▶ WHAT THE TASK ASKS
Give every line of the listing word for word, beginning at the first and including the line with "codeOf refTree.paths sT" as the last.

▶ DATA FOR ANALYSIS
/-- The codes of SET under the reference tree. -/
def setCodes : List (List Bool) := [bits [1,0,1], bits [1,1], bits [0]]

theorem codesOf_set (s : State) (h : s.textIn = [sS, sE, sT]) : CodesOf refTree s.textIn setCodes := by
  rw [h]; unfold CodesOf; decide

/-- N1, with MSG exactly full as in N7. -/
theorem witness_EncodeWritesCodes : (withCaps 511 6 8192 refLoaded).params.Legal ∧ (withCaps 511 6 8192 refLoaded).HoldsTree refTree ∧
    refTree.degenerate = false ∧ (withCaps 511 6 8192 refLoaded).msg.wf ∧
    (withCaps 511 6 8192 refLoaded).textLen.toNat ≤ (withCaps 511 6 8192 refLoaded).params.textCap ∧
    CodesOf refTree (withCaps 511 6 8192 refLoaded).textIn setCodes ∧
    setCodes.flatten.length ≤ (withCaps 511 6 8192 refLoaded).params.msgCap :=
  ⟨by decide, ⟨rfl, rfl, by decide, refLoaded_holds.image⟩, rfl, refLoaded_inv.msgFits.1, by decide, codesOf_set _ (by decide), by decide⟩

/-- The hypotheses on the state that the statements about ENCODE share. -/
def EncodeReady (s : State) : Prop := s.params.Legal ∧ s.HoldsTree refTree ∧ refTree.degenerate = false ∧
  s.textLen.toNat ≤ s.params.textCap

/-- N5: X has no code. -/
theorem witness_EncodeReportsFirstBadSymbol_unknown : EncodeReady (withTree refTree (bench [] [] [] [sT, sE, sX])) ∧
    (withTree refTree (bench [] [] [] [sT, sE, sX])).textIn = [sT, sE] ++ sX :: [] ∧
    CodesOf refTree [sT, sE] [bits [0], bits [1,1]] ∧
    [bits [0], bits [1,1]].flatten.length ≤ (withTree refTree (bench [] [] [] [sT, sE, sX])).params.msgCap ∧
    codeOf refTree.paths sX = none :=
  ⟨⟨by decide, withTree_holds _ _ (by decide) (by decide), rfl, by decide⟩, by decide, by unfold CodesOf; decide, by decide, by decide⟩

/-- As N6: the code of T no longer fits, by one bit. -/
theorem witness_EncodeReportsFirstBadSymbol_full : EncodeReady (withCaps 511 5 8192 refLoaded) ∧
    (withCaps 511 5 8192 refLoaded).textIn = [sS, sE] ++ sT :: [] ∧ CodesOf refTree [sS, sE] [bits [1,0,1], bits [1,1]] ∧
    [bits [1,0,1], bits [1,1]].flatten.length ≤ (withCaps 511 5 8192 refLoaded).params.msgCap ∧
    codeOf refTree.paths sT = some (bits [0]) ∧
    (withCaps 511 5 8192 refLoaded).params.msgCap < [bits [1,0,1], bits [1,1]].flatten.length + (bits [0]).length :=
  ⟨⟨by decide, ⟨rfl, rfl, by decide, refLoaded_holds.image⟩, rfl, by decide⟩, by decide, by unfold CodesOf; decide, by decide, by decide,
    by decide⟩

theorem witness_CodeIsPathOfFirstLeaf : refLoaded.params.Legal ∧ refLoaded.HoldsTree refTree := ⟨by decide, refLoaded_holds⟩

/-- Two codes, T and R, in the message 0, 1, 0, 0, with TEXT exactly full. -/
theorem witness_DecodeWritesSymbols : (withCaps 511 65536 2 refLoaded).params.Legal ∧
    (withCaps 511 65536 2 refLoaded).HoldsTree refTree ∧ refTree.degenerate = false ∧ (withCaps 511 65536 2 refLoaded).text.wf ∧
    (withCaps 511 65536 2 refLoaded).msgLen.toNat ≤ (withCaps 511 65536 2 refLoaded).params.msgCap ∧
    LeavesOf refTree [(sT, bits [0]), (sR, bits [1,0,0])] ∧
    (withCaps 511 65536 2 refLoaded).msgIn = bitsOf [(sT, bits [0]), (sR, bits [1,0,0])] ∧
    [(sT, bits [0]), (sR, bits [1,0,0])].length ≤ (withCaps 511 65536 2 refLoaded).params.textCap :=
  ⟨by decide, ⟨rfl, rfl, by decide, refLoaded_holds.image⟩, rfl, refLoaded_inv.textFits.1, by decide,
    by simp [LeavesOf, refTree, CodeTree.paths, bits], by decide, by decide⟩

/-- The hypotheses on the state that the statements about DECODE share. -/
def DecodeReady (s : State) : Prop := s.params.Legal ∧ s.HoldsTree refTree ∧ refTree.degenerate = false ∧
  s.msgLen.toNat ≤ s.params.msgCap

theorem leavesOf_T : LeavesOf refTree [(sT, bits [0])] := by simp [LeavesOf, refTree, CodeTree.paths, bits]

/-- D5: the message ends inside the code of R or S. -/
theorem witness_DecodeReportsFirstError_unfinished : DecodeReady (withTree refTree (bench [] [] (bits [0,1,0]) [])) ∧
    LeavesOf refTree [(sT, bits [0])] ∧
    (withTree refTree (bench [] [] (bits [0,1,0]) [])).msgIn = bitsOf [(sT, bits [0])] ++ bits [1,0] ∧
    [(sT, bits [0])].length ≤ (withTree refTree (bench [] [] (bits [0,1,0]) [])).params.textCap ∧ UnfinishedCode refTree (bits [1,0]) :=
  ⟨⟨by decide, withTree_holds _ _ (by decide) (by decide), rfl, by decide⟩, leavesOf_T, by decide, by decide, by decide, sR, bits [0],
    by decide, by decide⟩

/-- As D7, with room for one symbol: R has none. -/
theorem witness_DecodeReportsFirstError_full : DecodeReady (withCaps 511 65536 1 refLoaded) ∧ LeavesOf refTree [(sT, bits [0])] ∧
    (withCaps 511 65536 1 refLoaded).msgIn = bitsOf [(sT, bits [0])] ++ bits [1,0,0] ∧
    [(sT, bits [0])].length = (withCaps 511 65536 1 refLoaded).params.textCap ∧ (sR, bits [1,0,0]) ∈ refTree.paths ∧
    bits [1,0,0] = bits [1,0,0] ++ [] :=
  ⟨⟨by decide, ⟨rfl, rfl, by decide, refLoaded_holds.image⟩, rfl, by decide⟩, leavesOf_T, by decide, by decide, by decide, by decide⟩

theorem witness_CodecChecksInOrder : (refLoaded.treeValid = true ∧
      refLoaded.params.textCap < { refLoaded with textLen := 8193 }.textLen.toNat) ∧
    refLoaded.params.msgCap < { refLoaded with msgLen := 65537 }.msgLen.toNat ∧
    (withTree (.leaf sA) refStreams).treeValid = true ∧ (withTree (.leaf sA) refStreams).HoldsTree (.leaf sA) ∧
    (withTree (.leaf sA) refStreams).textLen.toNat ≤ (withTree (.leaf sA) refStreams).params.textCap ∧
    (withTree (.leaf sA) refStreams).msgLen.toNat ≤ (withTree (.leaf sA) refStreams).params.msgCap :=
  ⟨⟨rfl, by decide⟩, by decide, rfl, withTree_holds _ _ (by decide) (by decide), by decide, by decide⟩

theorem witness_EncodeDecodeRestoresText : refLoaded.Inv ∧ refLoaded.HoldsTree refTree ∧ refTree.degenerate = false ∧
    refLoaded.text.Written refLoaded.textLen.toNat ∧
    CodesOf refTree refLoaded.textIn setCodes ∧ setCodes.flatten.length ≤ refLoaded.params.msgCap :=
  ⟨refLoaded_inv, refLoaded_holds, rfl, written_below_syms _ _ (by decide), codesOf_set _ (by decide), by decide⟩

theorem witness_CodesArePrefixFreeAndBounded : refLoaded.params.Legal ∧ refLoaded.HoldsTree refTree ∧ refTree.degenerate = false :=
  ⟨by decide, refLoaded_holds, rfl⟩

theorem witness_ReleaseFreesTree : refLoaded.treeValid = true ∧ State.reset.treeValid = false := ⟨rfl, rfl⟩

theorem witness_CommandsWithoutTreeReportNoTree : State.reset.treeValid = false := rfl

/-- A step that changes the tree: the engine performs RELEASE. -/
theorem witness_OnlyTreeCommandsChangeTree :
    step { refLoaded with pend := some 5 } = .next (nextOf (step { refLoaded with pend := some 5 })) ∧
    (nextOf (step { refLoaded with pend := some 5 })).treeValid ≠ refLoaded.treeValid := ⟨goesOn_next _ (by decide), by decide⟩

▶ COMPLETED TASK
/-- The codes of SET under the reference tree. -/
def setCodes : List (List Bool) := [bits [1,0,1], bits [1,1], bits [0]]

theorem codesOf_set (s : State) (h : s.textIn = [sS, sE, sT]) : CodesOf refTree s.textIn setCodes := by
  rw [h]; unfold CodesOf; decide

/-- N1, with MSG exactly full as in N7. -/
theorem witness_EncodeWritesCodes : (withCaps 511 6 8192 refLoaded).params.Legal ∧ (withCaps 511 6 8192 refLoaded).HoldsTree refTree ∧
    refTree.degenerate = false ∧ (withCaps 511 6 8192 refLoaded).msg.wf ∧
    (withCaps 511 6 8192 refLoaded).textLen.toNat ≤ (withCaps 511 6 8192 refLoaded).params.textCap ∧
    CodesOf refTree (withCaps 511 6 8192 refLoaded).textIn setCodes ∧
    setCodes.flatten.length ≤ (withCaps 511 6 8192 refLoaded).params.msgCap :=
  ⟨by decide, ⟨rfl, rfl, by decide, refLoaded_holds.image⟩, rfl, refLoaded_inv.msgFits.1, by decide, codesOf_set _ (by decide), by decide⟩

/-- The hypotheses on the state that the statements about ENCODE share. -/
def EncodeReady (s : State) : Prop := s.params.Legal ∧ s.HoldsTree refTree ∧ refTree.degenerate = false ∧
  s.textLen.toNat ≤ s.params.textCap

/-- N5: X has no code. -/
theorem witness_EncodeReportsFirstBadSymbol_unknown : EncodeReady (withTree refTree (bench [] [] [] [sT, sE, sX])) ∧
    (withTree refTree (bench [] [] [] [sT, sE, sX])).textIn = [sT, sE] ++ sX :: [] ∧
    CodesOf refTree [sT, sE] [bits [0], bits [1,1]] ∧
    [bits [0], bits [1,1]].flatten.length ≤ (withTree refTree (bench [] [] [] [sT, sE, sX])).params.msgCap ∧
    codeOf refTree.paths sX = none :=
  ⟨⟨by decide, withTree_holds _ _ (by decide) (by decide), rfl, by decide⟩, by decide, by unfold CodesOf; decide, by decide, by decide⟩

/-- As N6: the code of T no longer fits, by one bit. -/
theorem witness_EncodeReportsFirstBadSymbol_full : EncodeReady (withCaps 511 5 8192 refLoaded) ∧
    (withCaps 511 5 8192 refLoaded).textIn = [sS, sE] ++ sT :: [] ∧ CodesOf refTree [sS, sE] [bits [1,0,1], bits [1,1]] ∧
    [bits [1,0,1], bits [1,1]].flatten.length ≤ (withCaps 511 5 8192 refLoaded).params.msgCap ∧
    codeOf refTree.paths sT = some (bits [0]) ∧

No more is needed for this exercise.